By Andy McCormick
- Length 8.5 in
- Wingspan 17 in
- Weight 2.1 oz (60 g)
- AOU Band code DUNL
Dunlins are hardy birds that winter farther north than any other shorebird. This fall and winter they will be along the Washington coast from late October to early May. Major stopover points for them are the tidal flats and coastal estuaries around Willapa Bay and Grays Harbor and the Samish and Skagit Flats where they forage on marine and freshwater invertebrates by probing a few centimeters into the mud or fine-grained sand. They can also be found on interior seasonal wetlands. About a half million of them migrate along the Pacific coast each year (Warnock et al).
Dunlins belong to the genus Calidris from the Greek kalidris used by Aristotle to describe a speckled waterbird. Alpina refers to the mountains probably to indicate that Dunlins breed in a cold region of the world. The common name is from the Anglo-Saxon dunn, for dark brown, which is descriptive of their brown back in the basic plumage. The breeding or alternative plumage is quite dramatic with its conspicuous black belly patch and rufous back, giving the bird its old name of Red-backed Sandpiper. The black bill is sturdy with a distinctive downward turn at the tip and its legs are black. When feeding, Dunlins look a little hunchbacked.

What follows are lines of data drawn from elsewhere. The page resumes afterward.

/-- ALLOW: bit 0 region, bit 1 retry, bit 2 next (R150, R152). -/
def allowOf (c : Cause) (hdr : Bool) : BitVec 3 :=
  BitVec.ofBool ((c &&& ~~~nextCauses) == 0 && !hdr) ++ BitVec.ofBool ((c &&& ~~~retryCauses) == 0 && !hdr) ++ 1#1

/-- The handler entry (R149). -/
def vectorOf (c : Cause) : Nat :=
  Config.tvec + 0x100 * (if (c &&& (cBREAK ||| cSTEP)) != 0 then 2 else if (c &&& ~~~cPAGE) != 0 then 0 else 1)

/-- What raises an exception: the causes with what the frame of R150 says of them, and the rest of the clause at NEXTPC. -/
structure TrapIn where
  cause : Cause
  lanes : LaneMask
  pc : Nat
  addr : Nat := 0
  detail : Nat := 0
  insn : Word := 0
  nextpc : Nat := 0
  resume : Option Clause := none
  /-- The clause that PC lies in, for mode retry. -/
  clause : Option Clause := none
  /-- RPC where the operation was issued in an earlier clause. -/
  rpc : Option Nat := none
  /-- Raised at a clause header (R43). -/
  hdr : Bool := false
  deriving Repr, Inhabited

/-! ## Moving on -/

/-- The rest of a clause after n words. -/
def Clause.after (c : Clause) (n : Nat) : Option Clause :=
  if c.left ≤ n then none else some { c with left := c.left - n, first := false }

/-- The split behind n words of its clause. -/
def Split.past (p : Split) (n : Nat) : Split :=
  { p with pc := p.pc + 4 * n, clause := p.clause.bind fun c => c.after n, wait := .none, jumped := false, padDue := none, passed := false }

/-- The address after the split's clause (R30). -/
def Split.nextHeader (p : Split) : Nat :=
  match p.clause with
  | none => p.pc
  | some c => p.pc + 4 * c.left

/-- The split at the target of a control transfer (R30). -/
def Split.goto (p : Split) (target : Nat) : Split :=
  { p with pc := target % 2 ^ 64, clause := none, wait := .none, jumped := true, padDue := none, passed := false }

/-- The split at the clause after its own, without a transfer. -/
def Split.toNext (p : Split) : Split :=
  { p with pc := p.nextHeader, clause := none, wait := .none, jumped := false, padDue := none, passed := false }

def State.done (s : State) (g : Group) (p : Split) (i : Instr) : State := s.updSplit g.ref p.id fun q => q.past i.words

/-- The split stays at its instruction and is tried again at a later issue. -/
def State.stall (s : State) (g : Group) (p : Split) (w : Wait) : State := s.updSplit g.ref p.id fun q => { q with wait := w }

def siteOf (g : Group) (p : Split) : Site :=
  { grp := g.ref, split := p.id, pc := p.pc, regcnt := g.regcnt, cx := g.cx, kernel := g.kernel, wg := g.wg, gidx := g.gidx,
    uid := g.uid }

/-! ## Taking an exception -/

/-- RPC of R150: the entry of the region that the instruction lies in; before a REGION has executed, the header (R33). -/
def Split.rpc (p : Split) : Nat :=
  match p.region, p.clause with
  | some rc, some c => if p.ended && !c.committed then c.hdr else rc.entry
  | some rc, none => if p.ended then p.pc else rc.entry
  | none, some c => c.hdr
  | none, none => p.pc

/-- A double trap (R153): the group is killed, a DOUBLE record is written, and the policy applies. -/
def State.doubleTrap (s : State) (g : Group) (p : Split) (t : TrapIn) : State :=
  (s.killGroup g.ref).kernelFault g.cx g.kernel
    { siteFields 2 (siteOf g p) with cause := t.cause.toNat, pc := t.pc, addr := t.addr }

/-- Word 0x38 of the frame (R150). -/
def frameWord38 (detail : BitVec 16) (allow : BitVec 3) (elect ppriv : Bool) (split : Nat) : Word :=
  detail ++ 0#9 ++ allow ++ BitVec.ofBool elect ++ BitVec.ofBool ppriv ++ BitVec.ofNat 2 split

/-- The opaque block of a trap image (R148), 160 bytes of open values. -/
def freeBlock (n : Nat) : List Byte := (List.range 160).map fun i => Config.freeByte (n + i)

/-- The frame and trap image of R148 and R150. -/
def frameBytes (s : State) (g : Group) (p : Split) (t : TrapIn) (allow : BitVec 3) (rpc : Nat) : List Byte :=
  leBytes 4 t.cause.toNat ++ leBytes 4 t.lanes.toNat ++ leBytes 8 t.pc ++ leBytes 8 rpc ++ leBytes 8 t.addr
  ++ leBytes 4 g.regcnt.toNat ++ leBytes 4 t.insn.toNat ++ leBytes 4 p.exec.toNat ++ leBytes 4 (s.pendf g.ref).toNat
  ++ leBytes 8 (if allow.getLsbD 2 then t.nextpc else 0)
  ++ leBytes 4 (frameWord38 (BitVec.ofNat 16 t.detail) allow g.elected.isSome g.priv p.id).toNat ++ leBytes 4 0
  ++ (List.range 64).flatMap (fun r => leBytes 4 (g.getS r).toNat) ++ (List.range 8).flatMap (fun r => leBytes 4 (g.getM r).toNat)

/-- Exception entry (R148, R149): the record and frame are written and the split stands at the vector, supervisor, with its faulting
lanes. The other splits of the group stop until TRET. With TACTIVE = 1 it is a double trap (R153). -/
def State.enterTrap (s : State) (g : Group) (p : Split) (t : TrapIn) : State :=
  if g.tactive then s.doubleTrap g p t
  else
    let allow := allowOf t.cause t.hdr
    let rpc := t.rpc.getD p.rpc
    let rec_ : TrapRec :=
      { cause := t.cause, raised := t.cause, lanes := t.lanes, pc := t.pc, rpc := rpc, addr := t.addr, nextpc := t.nextpc,
        detail := BitVec.ofNat 16 t.detail, allow := allow, ppriv := g.priv, split := p, cls := g.cls, elected := g.elected,
        opens := g.opens, pins := g.pins, resume := t.resume, clause := t.clause, stopped := (g.splits.filter fun q => q.id != p.id).map (·.id) }
    let s1 := s.frameWrite g 0 (frameBytes s g p t allow rpc)
    let s2 := { s1.frameWrite g 0x160 (freeBlock s1.freeCount) with freeCount := s1.freeCount + 160 }
    s2.updGroup g.ref fun h =>
      { h with trapRec := some rec_, priv := true, cls := 7, elected := none,
               splits := upd (fun q => q.id == p.id) (fun q =>
                 { q with pc := vectorOf t.cause, exec := t.lanes, stack := [], clause := none, jumped := false, padDue := none,
                          region := none, ended := true, needRe := false, recipe := false, wait := .none, passed := false }) h.splits }

/-- The instruction word of i. -/
def word0 (i : Instr) : Word := (encode i).headD 0

/-- An instruction raises causes and is not performed; the resume point of mode next is the word behind it (R152). -/
def State.trapAt (s : State) (g : Group) (p : Split) (i : Instr) (c : Cause) (lanes : LaneMask) (addr detail : Nat) : State :=
  s.enterTrap g p { cause := c, lanes := lanes, pc := p.pc, addr := addr, detail := detail, insn := word0 i,
                    nextpc := p.pc + 4 * i.words, resume := p.clause.bind fun cl => cl.after i.words, clause := p.clause }

/-- A cause that is not per lane: LANES is $EXEC (R150). -/
def State.trap (s : State) (g : Group) (p : Split) (i : Instr) (c : Cause) (detail : Nat := 0) : State :=
  s.trapAt g p i c p.exec 0 detail

/-! ## Checks 6 to 8 of R43 -/

/-- The registers that an instruction reads or writes: V slots through the window, S and M registers. -/
structure Uses where
  v : List Nat := []
  s : List Nat := []
  m : List Nat := []
  deriving DecidableEq, Repr, Inhabited

/-- The window range of R24. -/
def Uses.inRange (u : Uses) (g : Group) : Bool := u.v.all fun r => decide (g.wb + r < g.allot)

/-- A register of the use lies in a pending set of the group (R32). -/
def Uses.hazard (u : Uses) (s : State) (g : Group) : Bool :=
  s.ops.any fun o => o.grp == g.ref
    && ((u.v.any fun r => o.pend.vw.contains (g.wb + r) || o.pend.vr.contains (g.wb + r))
        || (u.s.any fun r => o.pend.sw.contains r) || (u.m.any fun r => o.pend.mw.contains r))

/-- Checks 7 and 8. -/
def checkUses (s : State) (g : Group) (p : Split) (i : Instr) (u : Uses) (k : State) : State :=
  if !u.inRange g then s.trap g p i cREGRANGE
  else if u.hazard s g then s.trap g p i cHAZARD
  else k

/-- An instruction of the issuing split behind checks 7 and 8. -/
def issue (s : State) (i : Instr) (u : Uses) (k : Group → Split → State) : Out :=
  withIssuer s fun g p => checkUses s g p i u (k g p)

/-- A privileged instruction: check 6 first (R28). -/
def issuePriv (s : State) (i : Instr) (u : Uses) (k : Group → Split → State) : Out :=
  withIssuer s fun g p => if g.priv then checkUses s g p i u (k g p) else s.trap g p i cPRIV

/-- The flag that FS selects in the clause (R31). -/
def Split.flag? (p : Split) (fs : Bool) : Option Nat := p.clause.bind fun c => if fs then c.setB else c.setA

/-- The operations that one entry attaches: each job of an MMA or MMAG is one (R300). -/
def OpKind.weight : OpKind → Nat
  | .mma n => n
  | .load .. | .lds .. | .atom .. | .atoms .. | .watch .. | .pfl2 .. | .copy _ | .tffr .. | .board .. | .lapwait .. | .shseal .. | .shpin ..
  | .shld .. | .recv .. | .xchg .. => 1

/-- n further operations fit on a flag (R31). -/
def State.flagRoom (s : State) (g : Group) (f n : Nat) : Bool :=
  decide (((s.ops.filter fun o => o.grp == g.ref && o.flag == f).map fun o => o.kind.weight).foldl (· + ·) 0 + n ≤ Config.flagCap)

/-- A long-latency instruction: FS names a valid flag (check 5), then checks 7 and 8. -/
def issueLong (s : State) (i : Instr) (fs : Bool) (u : Uses) (k : Group → Split → Nat → State) : Out :=
  withIssuer s fun g p =>
    match p.flag? fs with
    | none => s.trap g p i cILL
    | some f => checkUses s g p i u (k g p f)

/-- An instruction that names what a fill is writing waits at issue, before its checks (R296, R302). -/
def issueFree (s : State) (i : Instr) (busy : Group → Split → Bool) (u : Uses) (k : Group → Split → State) : Out :=
  withIssuer s fun g p => if busy g p then s.stall g p .poll else checkUses s g p i u (k g p)

/-- issueFree of a long-latency instruction. -/
def issueLongFree (s : State) (i : Instr) (fs : Bool) (busy : Group → Split → Nat → Bool) (u : Uses) (k : Group → Split → Nat → State) :
    Out :=
  withIssuer s fun g p =>
    match p.flag? fs with
    | none => s.trap g p i cILL
    | some f => if busy g p f then s.stall g p .poll else checkUses s g p i u (k g p f)

/-- Attaches an operation to a flag: the operation's number and the state (R31, R32). -/
def State.attach (s : State) (g : Group) (p : Split) (i : Instr) (flag : Nat) (pend : PendSet) (kind : OpKind) : Nat × State :=
  let o : PendOp := { id := s.nextId, grp := g.ref, split := p.id, flag := flag, pend := pend, kind := kind, pc := p.pc,
                      insn := word0 i, rpc := p.rpc, issued := s.cycle, clause := p.clause }
  (s.nextId, { s with ops := s.ops ++ [o], nextId := s.nextId + 1 })

/-! ## Commits (R33) and the gate of R156 -/

/-- An earlier operation of the split has not passed its checks (R156). -/
def OpKind.unchecked : OpKind → Bool
  | .load _ _ _ _ lines _ => lines.any fun l => l.st != .got
  | .shld .. => true
  | .watch _ _ _ _ _ _ _ _ _ held woken => held.isNone && woken.isNone
  | .atom _ _ _ _ _ _ lanes => lanes.any fun l => l.reply.isNone
  | .lds .. | .atoms .. | .pfl2 .. | .copy _ | .tffr .. | .mma _ | .board .. | .lapwait .. | .shseal .. | .shpin .. | .recv ..
  | .xchg .. => false

def State.unchecked (s : State) (g : Group) (p : Split) : Bool :=
  s.ops.any fun o => o.grp == g.ref && o.split == p.id && o.kind.unchecked

/-- A commit, BRM, JOIN, SPAWN, ELECT or ROLE waits until earlier operations have passed their checks (R156). -/
def gated (s : State) (g : Group) (p : Split) (k : State) : State :=
  if s.unchecked g p then s.stall g p .poll else k

/-- *commit* of R117: the groups that a split reserved become LIVE. -/
def State.startSpawned (s : State) (g : Group) (p : Split) : State :=
  let gs := upd (fun h : Group => h.status == .reserved && h.spawner == some (g.ref, p.id))
    (fun h => { h with status := .live, spawner := none }) s.groups
  { s with groups := gs }

/-- The bytes of a granary record (R346). -/
def GranRec.size : GranRec → Nat
  | .msg .. => 128
  | .req _ _ _ _ (.merge ..) => 192
  | .req _ _ _ _ (.openWrite ..) => 192
  | .req .. => 64

def Granary.used (g : Granary) : Nat := (g.recs.map fun e => e.2.2.size).foldl (· + ·) 0

/-- Space of the granary has been freed (R348). -/
def Granary.freed (g : Granary) (size : Nat) : Granary :=
  { g with withheld := g.withheld && decide (4 * (size - g.used) < size),
           restoreArmed := g.restoreArmed || decide (4 * g.used < 3 * size) }

/-- A commit instruction has retired: its region ends, reserved groups start, RECV messages leave the granary, the watchdogs see
progress (R33, R85, R117, R156, R358). -/
def State.commit (s : State) (g : Group) (p : Split) : State :=
  let got := (p.region.map RegionRec.msgs).getD []
  let s1 := s.startSpawned g p
  let s2 := s1.updSplit g.ref p.id fun q =>
    { q with ended := true, commits := q.commits + 1, progress := s.cycle,
             clause := q.clause.map fun c => { c with committed := true },
             region := q.region.map fun rc => { rc with recvs := [], recvCount := 0, recvHeld := [] } }
  s2.updCtx g.cx fun c =>
    { c with wdogFrom := s.cycle,
             gran := if got.isEmpty then c.gran
                     else ({ c.gran with recs := c.gran.recs.filter fun e => !got.contains e.1 } : Granary).freed c.bindRec.granSize }

/-! ## Stores and the publish queue (R190, R208, R209, R211) -/

/-- The lines that a core's L1 holds: L1KIB KiB of 128-byte lines, fully associative (log 16). -/
def Core.l1Cap (c : Core) : Nat := 8 * c.l1kib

Dunlins are most often seen in large, tight, well-coordinated flocks with all of the birds seeming to turn in unison. Recent research analyzing movies of flocks frame by frame are able “to show that a turn ripples through a flock just as a cheerleading wave passes through sports fans at a stadium” (Freiderici). Researchers now think that birds need time to learn this behavior and juveniles who cannot keep up with the flock are often the birds that become isolated and prey for falcons. Both the Merlin and Peregrine Falcon have a hunting style characterized by flying directly into the Dunlin flock to split it in order to separate a single individual for attack. During these attacks the flock can stay together but change shape or it can split into two groups leaving some individuals vulnerable.
In May Dunlins begin the northward migration and return to their breeding grounds in the subarctic and arctic tundra. They nest in a shallow scrape in the gravel and typically four olive to blue-green eggs are deposited. Both parents (female at night and male during the day) incubate the eggs for about three weeks. The female departs the nest a few days after the young hatch. The young then feed themselves and are ready to fly in about a month (Kaufman).
Dunlins are one of the world’s most cosmopolitan shorebirds and are found throughout the year. They were hunted to near extinction in the 1800s. Because they fly so tightly together they are vulnerable to multiple kills with one shotgun blast. They are now protected by the Migratory Bird Treaty Act of 1918 and with assistance from wetland conservation measures their numbers have rebounded. Regrettably Dunlin population declines have recently been recorded in central North America. This is most likely in response to the loss of wintering habitat in the United States.